*Input data*.
------------------------------------------------------------

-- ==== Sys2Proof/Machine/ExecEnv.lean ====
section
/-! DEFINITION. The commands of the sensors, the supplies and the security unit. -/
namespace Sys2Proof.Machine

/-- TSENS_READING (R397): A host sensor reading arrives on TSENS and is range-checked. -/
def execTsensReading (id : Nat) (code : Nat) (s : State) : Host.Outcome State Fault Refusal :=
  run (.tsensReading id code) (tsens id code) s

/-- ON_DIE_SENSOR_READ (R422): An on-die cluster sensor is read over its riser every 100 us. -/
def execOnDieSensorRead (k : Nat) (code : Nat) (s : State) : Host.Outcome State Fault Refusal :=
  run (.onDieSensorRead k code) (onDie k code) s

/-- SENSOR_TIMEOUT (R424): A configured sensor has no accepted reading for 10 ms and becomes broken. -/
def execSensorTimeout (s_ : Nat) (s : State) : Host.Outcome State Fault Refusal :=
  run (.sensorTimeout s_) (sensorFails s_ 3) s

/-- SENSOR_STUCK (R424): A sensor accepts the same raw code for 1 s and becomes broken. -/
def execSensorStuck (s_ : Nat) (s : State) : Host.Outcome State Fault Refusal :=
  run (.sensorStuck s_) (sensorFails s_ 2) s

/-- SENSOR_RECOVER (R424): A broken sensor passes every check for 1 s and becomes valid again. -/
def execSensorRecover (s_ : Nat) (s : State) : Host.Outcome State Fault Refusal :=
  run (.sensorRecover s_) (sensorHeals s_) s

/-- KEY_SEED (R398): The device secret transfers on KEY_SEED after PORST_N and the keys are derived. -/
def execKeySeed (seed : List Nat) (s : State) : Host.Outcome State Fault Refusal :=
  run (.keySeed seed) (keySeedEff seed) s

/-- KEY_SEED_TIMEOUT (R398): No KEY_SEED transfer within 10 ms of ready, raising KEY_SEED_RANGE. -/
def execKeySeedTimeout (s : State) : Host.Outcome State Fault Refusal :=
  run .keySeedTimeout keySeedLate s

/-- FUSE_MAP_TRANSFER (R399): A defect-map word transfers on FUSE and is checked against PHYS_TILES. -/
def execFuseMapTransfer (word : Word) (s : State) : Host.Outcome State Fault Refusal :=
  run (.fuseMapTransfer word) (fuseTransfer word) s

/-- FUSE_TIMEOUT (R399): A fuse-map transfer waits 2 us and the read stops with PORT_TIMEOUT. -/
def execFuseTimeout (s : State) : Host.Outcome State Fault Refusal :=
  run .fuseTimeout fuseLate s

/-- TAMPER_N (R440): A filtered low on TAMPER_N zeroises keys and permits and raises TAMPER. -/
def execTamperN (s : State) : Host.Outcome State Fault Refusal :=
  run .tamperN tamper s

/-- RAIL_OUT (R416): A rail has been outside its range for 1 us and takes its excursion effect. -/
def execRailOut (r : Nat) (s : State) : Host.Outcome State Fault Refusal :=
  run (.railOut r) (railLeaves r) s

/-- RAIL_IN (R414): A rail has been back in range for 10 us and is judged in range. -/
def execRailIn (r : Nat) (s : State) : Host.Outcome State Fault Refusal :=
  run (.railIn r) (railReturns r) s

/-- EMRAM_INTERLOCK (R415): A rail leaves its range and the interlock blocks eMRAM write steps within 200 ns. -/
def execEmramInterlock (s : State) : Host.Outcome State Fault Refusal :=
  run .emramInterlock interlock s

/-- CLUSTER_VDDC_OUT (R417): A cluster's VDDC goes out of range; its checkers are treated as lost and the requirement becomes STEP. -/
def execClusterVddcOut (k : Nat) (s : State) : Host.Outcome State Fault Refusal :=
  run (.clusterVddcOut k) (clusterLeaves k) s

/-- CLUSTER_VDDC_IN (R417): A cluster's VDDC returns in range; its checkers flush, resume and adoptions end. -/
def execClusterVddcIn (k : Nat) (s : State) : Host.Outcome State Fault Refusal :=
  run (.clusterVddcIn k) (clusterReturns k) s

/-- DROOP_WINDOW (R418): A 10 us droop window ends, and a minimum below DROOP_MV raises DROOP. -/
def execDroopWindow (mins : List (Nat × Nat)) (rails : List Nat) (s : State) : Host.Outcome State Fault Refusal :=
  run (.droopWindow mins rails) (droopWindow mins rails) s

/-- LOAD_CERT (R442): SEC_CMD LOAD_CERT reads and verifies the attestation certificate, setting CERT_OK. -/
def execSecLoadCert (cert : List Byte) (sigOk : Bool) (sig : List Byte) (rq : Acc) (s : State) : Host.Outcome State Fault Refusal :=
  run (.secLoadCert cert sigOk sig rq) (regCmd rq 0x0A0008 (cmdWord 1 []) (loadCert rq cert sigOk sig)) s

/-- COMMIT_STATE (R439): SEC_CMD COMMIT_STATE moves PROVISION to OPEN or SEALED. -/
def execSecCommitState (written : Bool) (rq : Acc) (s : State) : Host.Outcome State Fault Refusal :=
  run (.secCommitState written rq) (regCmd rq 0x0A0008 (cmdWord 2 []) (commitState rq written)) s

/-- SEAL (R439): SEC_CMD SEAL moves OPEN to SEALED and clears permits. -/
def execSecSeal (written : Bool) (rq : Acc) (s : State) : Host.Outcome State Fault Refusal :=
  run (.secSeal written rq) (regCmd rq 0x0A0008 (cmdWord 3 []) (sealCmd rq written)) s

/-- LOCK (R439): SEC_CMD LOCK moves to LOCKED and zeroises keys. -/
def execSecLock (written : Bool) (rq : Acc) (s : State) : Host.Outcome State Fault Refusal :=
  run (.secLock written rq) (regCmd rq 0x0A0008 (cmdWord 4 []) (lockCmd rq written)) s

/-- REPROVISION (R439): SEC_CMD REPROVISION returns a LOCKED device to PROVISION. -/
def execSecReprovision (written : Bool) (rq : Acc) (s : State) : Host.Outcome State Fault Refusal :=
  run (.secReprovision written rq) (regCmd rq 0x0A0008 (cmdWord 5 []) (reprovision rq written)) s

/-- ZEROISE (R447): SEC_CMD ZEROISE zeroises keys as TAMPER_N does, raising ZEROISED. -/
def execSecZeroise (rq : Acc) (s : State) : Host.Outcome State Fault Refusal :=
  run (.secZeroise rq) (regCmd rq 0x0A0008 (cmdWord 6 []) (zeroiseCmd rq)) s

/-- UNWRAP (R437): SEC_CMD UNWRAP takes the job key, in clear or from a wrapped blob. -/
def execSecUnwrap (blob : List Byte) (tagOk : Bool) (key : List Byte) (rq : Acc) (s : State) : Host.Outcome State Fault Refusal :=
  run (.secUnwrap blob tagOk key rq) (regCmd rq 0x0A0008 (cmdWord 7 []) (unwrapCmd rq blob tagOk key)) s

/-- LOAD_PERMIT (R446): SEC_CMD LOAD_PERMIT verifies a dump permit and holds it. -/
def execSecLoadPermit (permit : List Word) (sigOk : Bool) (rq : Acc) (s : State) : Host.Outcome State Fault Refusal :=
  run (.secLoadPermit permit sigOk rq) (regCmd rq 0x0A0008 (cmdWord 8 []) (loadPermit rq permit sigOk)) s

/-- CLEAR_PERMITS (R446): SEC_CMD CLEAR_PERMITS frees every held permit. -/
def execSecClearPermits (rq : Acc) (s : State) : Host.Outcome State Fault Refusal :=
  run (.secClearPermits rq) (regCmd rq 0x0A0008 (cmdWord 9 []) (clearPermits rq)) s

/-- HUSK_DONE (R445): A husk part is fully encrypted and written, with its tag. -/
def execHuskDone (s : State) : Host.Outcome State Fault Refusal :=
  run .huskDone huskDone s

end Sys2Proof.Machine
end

------------------------------------------------------------

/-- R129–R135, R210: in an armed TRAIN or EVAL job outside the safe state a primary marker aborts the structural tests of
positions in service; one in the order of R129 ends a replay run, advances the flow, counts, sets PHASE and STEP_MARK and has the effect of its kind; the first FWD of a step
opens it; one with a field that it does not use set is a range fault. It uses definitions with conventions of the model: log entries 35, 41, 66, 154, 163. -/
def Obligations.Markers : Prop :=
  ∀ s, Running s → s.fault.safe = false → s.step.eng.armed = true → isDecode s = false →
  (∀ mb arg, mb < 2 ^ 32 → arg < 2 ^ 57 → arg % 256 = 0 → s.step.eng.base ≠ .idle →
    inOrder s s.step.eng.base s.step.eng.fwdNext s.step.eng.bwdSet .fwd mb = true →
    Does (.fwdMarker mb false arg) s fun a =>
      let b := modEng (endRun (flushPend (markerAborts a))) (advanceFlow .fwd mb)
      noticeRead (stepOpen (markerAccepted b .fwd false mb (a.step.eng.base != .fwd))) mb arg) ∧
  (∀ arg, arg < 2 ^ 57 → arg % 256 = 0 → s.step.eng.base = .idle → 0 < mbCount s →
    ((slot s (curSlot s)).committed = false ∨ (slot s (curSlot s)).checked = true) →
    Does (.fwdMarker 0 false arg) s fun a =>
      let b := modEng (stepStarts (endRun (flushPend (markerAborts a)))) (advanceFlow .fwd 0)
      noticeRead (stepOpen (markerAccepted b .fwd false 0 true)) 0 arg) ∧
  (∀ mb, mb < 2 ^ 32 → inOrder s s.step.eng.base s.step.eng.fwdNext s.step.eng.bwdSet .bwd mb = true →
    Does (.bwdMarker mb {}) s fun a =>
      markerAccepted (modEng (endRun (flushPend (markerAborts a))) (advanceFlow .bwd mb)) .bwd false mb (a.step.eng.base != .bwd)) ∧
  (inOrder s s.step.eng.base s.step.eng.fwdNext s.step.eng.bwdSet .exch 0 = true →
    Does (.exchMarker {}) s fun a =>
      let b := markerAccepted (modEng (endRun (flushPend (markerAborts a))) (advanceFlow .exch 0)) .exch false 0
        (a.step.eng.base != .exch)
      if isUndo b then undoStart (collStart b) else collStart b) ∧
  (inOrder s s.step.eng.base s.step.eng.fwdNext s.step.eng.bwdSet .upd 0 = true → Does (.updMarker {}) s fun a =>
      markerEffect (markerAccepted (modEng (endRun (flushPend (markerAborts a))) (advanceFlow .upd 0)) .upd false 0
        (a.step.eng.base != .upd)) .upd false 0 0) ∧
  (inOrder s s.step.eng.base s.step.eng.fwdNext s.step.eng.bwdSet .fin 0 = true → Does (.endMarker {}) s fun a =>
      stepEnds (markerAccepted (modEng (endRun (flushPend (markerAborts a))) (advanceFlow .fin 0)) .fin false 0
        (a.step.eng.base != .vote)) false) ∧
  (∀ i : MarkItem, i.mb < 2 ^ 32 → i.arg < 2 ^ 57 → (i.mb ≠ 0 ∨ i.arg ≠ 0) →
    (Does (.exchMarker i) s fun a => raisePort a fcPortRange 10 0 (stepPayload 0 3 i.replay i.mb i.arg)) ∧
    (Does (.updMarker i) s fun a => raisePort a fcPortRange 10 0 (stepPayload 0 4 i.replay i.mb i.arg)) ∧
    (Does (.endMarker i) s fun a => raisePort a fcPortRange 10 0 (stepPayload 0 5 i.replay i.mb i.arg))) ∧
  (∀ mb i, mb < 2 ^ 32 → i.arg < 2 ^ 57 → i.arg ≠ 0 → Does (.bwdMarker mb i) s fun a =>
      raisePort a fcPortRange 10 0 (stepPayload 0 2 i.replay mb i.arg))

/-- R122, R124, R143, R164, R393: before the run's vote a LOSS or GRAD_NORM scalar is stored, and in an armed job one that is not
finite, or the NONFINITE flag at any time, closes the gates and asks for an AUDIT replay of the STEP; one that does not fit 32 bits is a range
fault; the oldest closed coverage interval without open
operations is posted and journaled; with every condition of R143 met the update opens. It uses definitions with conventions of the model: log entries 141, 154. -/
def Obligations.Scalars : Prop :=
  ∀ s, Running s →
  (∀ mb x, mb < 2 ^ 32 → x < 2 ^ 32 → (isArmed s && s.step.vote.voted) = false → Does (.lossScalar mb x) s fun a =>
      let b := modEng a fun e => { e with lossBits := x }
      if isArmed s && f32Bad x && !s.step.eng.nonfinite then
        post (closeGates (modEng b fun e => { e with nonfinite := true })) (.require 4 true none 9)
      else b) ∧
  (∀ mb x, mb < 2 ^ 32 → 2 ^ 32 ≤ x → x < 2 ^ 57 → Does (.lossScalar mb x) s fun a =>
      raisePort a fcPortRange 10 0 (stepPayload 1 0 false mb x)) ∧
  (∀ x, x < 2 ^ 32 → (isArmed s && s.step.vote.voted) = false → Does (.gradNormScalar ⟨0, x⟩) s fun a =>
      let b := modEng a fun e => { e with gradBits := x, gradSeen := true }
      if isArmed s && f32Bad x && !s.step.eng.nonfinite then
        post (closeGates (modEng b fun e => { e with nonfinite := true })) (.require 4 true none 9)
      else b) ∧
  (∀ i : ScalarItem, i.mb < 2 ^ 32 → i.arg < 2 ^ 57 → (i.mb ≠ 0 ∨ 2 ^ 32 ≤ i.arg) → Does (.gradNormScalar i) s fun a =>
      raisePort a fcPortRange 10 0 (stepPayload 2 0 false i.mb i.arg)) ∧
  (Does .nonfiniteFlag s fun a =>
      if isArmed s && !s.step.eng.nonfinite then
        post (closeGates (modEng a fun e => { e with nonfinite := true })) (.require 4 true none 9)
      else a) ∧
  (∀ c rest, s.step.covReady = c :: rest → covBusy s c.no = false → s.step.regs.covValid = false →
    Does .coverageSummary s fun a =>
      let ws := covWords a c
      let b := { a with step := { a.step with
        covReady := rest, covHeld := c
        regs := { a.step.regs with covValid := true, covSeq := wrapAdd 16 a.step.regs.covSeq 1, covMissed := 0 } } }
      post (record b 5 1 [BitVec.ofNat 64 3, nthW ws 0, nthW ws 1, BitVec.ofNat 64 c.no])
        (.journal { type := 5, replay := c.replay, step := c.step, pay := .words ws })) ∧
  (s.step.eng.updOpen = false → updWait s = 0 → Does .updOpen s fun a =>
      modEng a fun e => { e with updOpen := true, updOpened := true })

------------------------------------------------------------

*Problem*.
From the listing above, repeat exactly the lines starting at the line that includes "-- ==== Sys2Proof/Machine/ExecEnv.lean" and ending at the line that includes "against PHYS_TILES. -/", with nothing outside that span.

*Answer for this exercise*.
-- ==== Sys2Proof/Machine/ExecEnv.lean ====
section
/-! DEFINITION. The commands of the sensors, the supplies and the security unit. -/
namespace Sys2Proof.Machine

/-- TSENS_READING (R397): A host sensor reading arrives on TSENS and is range-checked. -/
def execTsensReading (id : Nat) (code : Nat) (s : State) : Host.Outcome State Fault Refusal :=
  run (.tsensReading id code) (tsens id code) s

/-- ON_DIE_SENSOR_READ (R422): An on-die cluster sensor is read over its riser every 100 us. -/
def execOnDieSensorRead (k : Nat) (code : Nat) (s : State) : Host.Outcome State Fault Refusal :=
  run (.onDieSensorRead k code) (onDie k code) s

/-- SENSOR_TIMEOUT (R424): A configured sensor has no accepted reading for 10 ms and becomes broken. -/
def execSensorTimeout (s_ : Nat) (s : State) : Host.Outcome State Fault Refusal :=
  run (.sensorTimeout s_) (sensorFails s_ 3) s

/-- SENSOR_STUCK (R424): A sensor accepts the same raw code for 1 s and becomes broken. -/
def execSensorStuck (s_ : Nat) (s : State) : Host.Outcome State Fault Refusal :=
  run (.sensorStuck s_) (sensorFails s_ 2) s

/-- SENSOR_RECOVER (R424): A broken sensor passes every check for 1 s and becomes valid again. -/
def execSensorRecover (s_ : Nat) (s : State) : Host.Outcome State Fault Refusal :=
  run (.sensorRecover s_) (sensorHeals s_) s

/-- KEY_SEED (R398): The device secret transfers on KEY_SEED after PORST_N and the keys are derived. -/
def execKeySeed (seed : List Nat) (s : State) : Host.Outcome State Fault Refusal :=
  run (.keySeed seed) (keySeedEff seed) s

/-- KEY_SEED_TIMEOUT (R398): No KEY_SEED transfer within 10 ms of ready, raising KEY_SEED_RANGE. -/
def execKeySeedTimeout (s : State) : Host.Outcome State Fault Refusal :=
  run .keySeedTimeout keySeedLate s

/-- FUSE_MAP_TRANSFER (R399): A defect-map word transfers on FUSE and is checked against PHYS_TILES. -/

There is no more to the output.